In this case, the giant tumor of the prostate had invaded the posterior wall of the bladder, and its pathological features meet the diagnostic criteria of malignant GTs. Considering the rigorousness, it needs to be differentiated from the following diseases. First is prostate cancer, which mostly originated from the peripheral zone of the prostate gland and where the serum PSA is elevated and the immunohistochemical markers such as P50, PSA, and PAP are positive. Second is the prostate lymphoma (PL), which is rarely observed, too, and mostly occurs in relatively young patients. Heterogeneous lymphocytes arranged in sheets can be seen under the microscope, and immunohistochemical markers of lymphocyte origin are positive (16). Third is the small cell prostate neuroendocrine carcinoma (SCPC), which is another rare and highly aggressive malignant tumor. The tumor cells are small and round or short spindle-shaped and are focally positive for chromogranin A, CD56, and synaptophysin in immunohistochemistry and have a high Ki-67 proliferation index (17). This tumor lacks the expression of androgen receptors and does not secrete PSA (18). Fourth are the rhabdomyosarcoma tumors, which are characterized by soft tissue differentiation features. Tumor cells have abundant cytoplasm and positive expression of mesenchymal-derived immunohistochemical markers (19). Fifth are the perivascular epithelioid neoplasia (PEComas), which is also mesenchymal in origin, and the malignant ones have similar histological features to malignant GT (20). The immunohistochemical markers are usually strongly positive for HMB45, SMA, and TFE3 (21), but in this case, immunohistochemistry was negative for HMB45 and TFE3. Sixth is the bladder neck tumor. Cystoscopy showed that the prostate was protruded into the bladder. We resected part of the prostate tissue that protruded into the bladder and sent it for pathological examination; combined with the opinion of our MDT, the tumor was considered to have primary origin in the prostate.

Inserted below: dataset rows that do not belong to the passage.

-- ==== Sys2Proof/Machine/StateSense.lean ====
section
/-! DEFINITION. State of melt-pool sensing (06). -/

namespace Sys2Proof.Machine

/-- The photodiode values of one sample (R176, R190). -/
structure Sense where
  a : Nat := 0
  b : Nat := 0
  sat : Bool := false
  missing : Bool := false
  temp : Nat := 0
  deriving DecidableEq, Repr

/-- A completed camera frame result (R183, R184). -/
structure FrameResult where
  number : Nat := 0
  /-- sample at which its exposure began, and the DT of its completion -/
  start : Nat := 0
  done : Nat := 0
  truncated : Bool := false
  empty : Bool := false
  edge : Bool := false
  area : Nat := 0
  peak : Nat := 0
  integral : Nat := 0
  cx : Nat := 0
  cy : Nat := 0
  major : Nat := 0
  minor : Nat := 0
  angle : Int := 0
  spatter : Nat := 0
  deriving DecidableEq, Repr

/-- What the laser and path stages gave sample `k` of a head, kept until its sensing is known (R187, R188, R191). -/
structure PendingRec where
  k : Nat
  head : Nat
  dt : Nat
  x : Nat
  y : Nat
  cls : Nat
  flags : Nat
  power : Nat
  corr : Int
  ledger : Nat
  /-- camera values of the sample (R185): the newest frame result of the head at DT(k) -/
  frame : Option FrameResult := none
  deriving DecidableEq, Repr

/-- A ratio table in force (R177, R178). -/
structure RatioTable where
  generation : Nat
  image : List Byte
  deriving DecidableEq, Repr

/-- A deferred table load: acceptance number, DRAM address (R105, R178). -/
structure TableLoad where
  acc : Nat
  addr : Nat
  deriving DecidableEq, Repr

/-- Melt-pool sensing of one head. -/
structure MpsHead where
  ratio : Option RatioTable := none
  ratioLoad : Option TableLoad := none
  /-- sensing of samples whose records are not yet written, and of the latest ones, newest first -/
  sense : List (Nat × Sense) := []
  /-- number of the frame being delivered, its pixel bytes so far (missing ones as zero), how many have arrived -/
  frameNo : Nat := 0
  pixels : List Byte := []
  got : Nat := 0
  /-- the latest frame results, newest first -/
  results : List FrameResult := []
  /-- a sample of the frame's span carried RETAIN (R197), by frame number -/
  retain : List Nat := []
  missingCount : Nat := 0
  truncCount : Nat := 0
  pdSat : Nat := 0
  deriving DecidableEq, Repr

/-- Melt-pool sensing: heads, pending records, staging (R194). -/
structure MpsState where
  heads : List MpsHead := List.replicate 32 {}
  pendingRecs : List PendingRec := []
  /-- FRAME markers that follow the records of a sample: head, sample, marker -/
  frameMarks : List (Nat × List Byte) := []
  /-- FENCE markers that stand before the records of a slot: slot, marker -/
  fenceMarks : List (Nat × List Byte) := []
  /-- 32-byte units in staging, oldest first -/
  staged : List (List Byte) := []
  /-- records and FRAME markers among them -/
  stagedRecs : Nat := 0
  gap : Option Gap := none
  /-- DT at which the last record entered the stream, while a half unit waits (R193) -/
  lastIn : Nat := 0
  drops : Nat := 0
  rawDrops : Nat := 0
  rawDropping : Bool := false
  deriving DecidableEq, Repr

end Sys2Proof.Machine
end

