-- ==== Sys2Proof/Machine/StateDma.lean ====
section
/-! DEFINITION. State of the DMA channels and the interrupt controller (16). -/

namespace Sys2Proof.Machine

/-- Channel states (Table 16.8). -/
inductive DmaMode where
  | disabled | parked | running | halted
  deriving DecidableEq, Repr

/-- What a RUNNING channel does next: reads a LINK word, fetches a descriptor, moves bursts, or ends the descriptor. -/
inductive DmaStep where
  | decide | fetch | move | ending
  deriving DecidableEq, Repr

/-- One DMA channel (R419 to R443). -/
structure DmaChannel where
  mode : DmaMode := .disabled
  step : DmaStep := .decide
  dbPending : Bool := false
  /-- the end decision in progress was started by a doorbell on the PARKED channel -/
  belled : Bool := false
  /-- the descriptor (or anchor) the channel is on, and the one to fetch -/
  addr : Nat := 0
  next : Nat := 0
  /-- the descriptor in progress, as fetched -/
  desc : List Byte := []
  moved : Nat := 0
  /-- the channel was disabled in a burst, which still finishes (R420) -/
  draining : Bool := false
  /-- bytes of a burst held for a destination endpoint (R439) -/
  held : List Byte := []
  splitUsed : Bool := false
  bufferOut : Bool := false
  short : Bool := false
  mismatch : Bool := false
  /-- STOPs that wait for the burst in progress: acceptance numbers -/
  stops : List Nat := []
  tail : Nat := 0
  head : Nat := 0
  used : Nat := 0
  phase : Bool := true
  completed : Nat := 0
  written : Nat := 0
  doorbells : Nat := 0
  parkedBells : Nat := 0
  splits : Nat := 0
  shorts : Nat := 0
  deriving DecidableEq, Repr

/-- States of an interrupt source (R445); ACTIVE names its owner. -/
inductive SourceState where
  | idle | pending | active (core : Nat)
  deriving DecidableEq, Repr

/-- One interrupt source: level, state and ROUTE (Table 16.15). -/
structure IntSource where
  level : Bool := false
  state : SourceState := .idle
  priority : Nat := 0
  enable : Bool := false
  target : Nat := 15
  deriving DecidableEq, Repr

/-- One core's window (Table 16.14, Table 16.16). -/
structure IntCore where
  online : Bool := false
  fallback : Nat := 0
  vbar : Nat := 0
  taken : Option Nat := none
  /-- the vector address of the latest take (R447) -/
  entered : Nat := 0
  deriving DecidableEq, Repr

/-- DMA engines. -/
structure DmaState where
  channels : List DmaChannel := List.replicate 32 {}
  readFails : Nat := 0
  staging : Nat := 0
  /-- request lines of the endpoints of Table 16.6 -/
  requests : List Bool := [false, false, false, false]
  deriving DecidableEq, Repr

/-- The interrupt controller. -/
structure IntState where
  sources : List IntSource := List.replicate 256 {}
  cores : List IntCore := (List.range 12).map fun c => { online := c == 0, fallback := c }
  spuriousEoi : Nat := 0
  redirects : Nat := 0
  wakeMax : Nat := 0
  deriving DecidableEq, Repr

end Sys2Proof.Machine
end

There are no definite treatment protocols for malignant GTs of the prostate at present. We can refer to the treatment of GTs that occurred in other organs to make the therapy plan. Transurethral resection of bladder tumor (TURBt) is an effective method for benign (22) or undetermined malignant potential (23) GTs of the bladder. Malignant GTs are highly aggressive with poor prognosis. Shim et al. treated a patient with malignant GT of the bladder with a combination of TURBt and chemotherapy, whereas the patient died of pulmonary failure due to tumor metastasis 2 months after surgery (11). The optimal treatment of malignant GT remains undefined, and the current published literature only consists of individual case reports or series. In this case, the tumor had invaded the bladder; systemic and local therapy may be beneficial to some extent. We offered the patient the therapy options of radical prostatectomy combined with post-operative radiotherapy and chemotherapy, but the patient and his family refused additional treatment due to financial reasons. Further examination such as chest CT and bone scan can help us to clarify the clinical stage, confirm the presence of distant metastasis, and develop an individualized treatment plan. 18F-Fluorodeoxyglucose FDG PET/CT can help us to identify the primary site of a tumor. However, due to financial reasons, the patient and his family refused further examinations. Pathological examination of a portion of the prostate tissue sample obtained by diagnostic TURP and normal prostate tissue could not be identified in the tissue specimen provided. Thus, the tissue sample obtained by this method was abnormal, and the examination method needs to be improved and further examination performed to obtain a more accurate tissue condition. Thus, we did not have enough evidence to be certain that the tumor was considered to have primary origin in the prostate, which is the limitation of this case report.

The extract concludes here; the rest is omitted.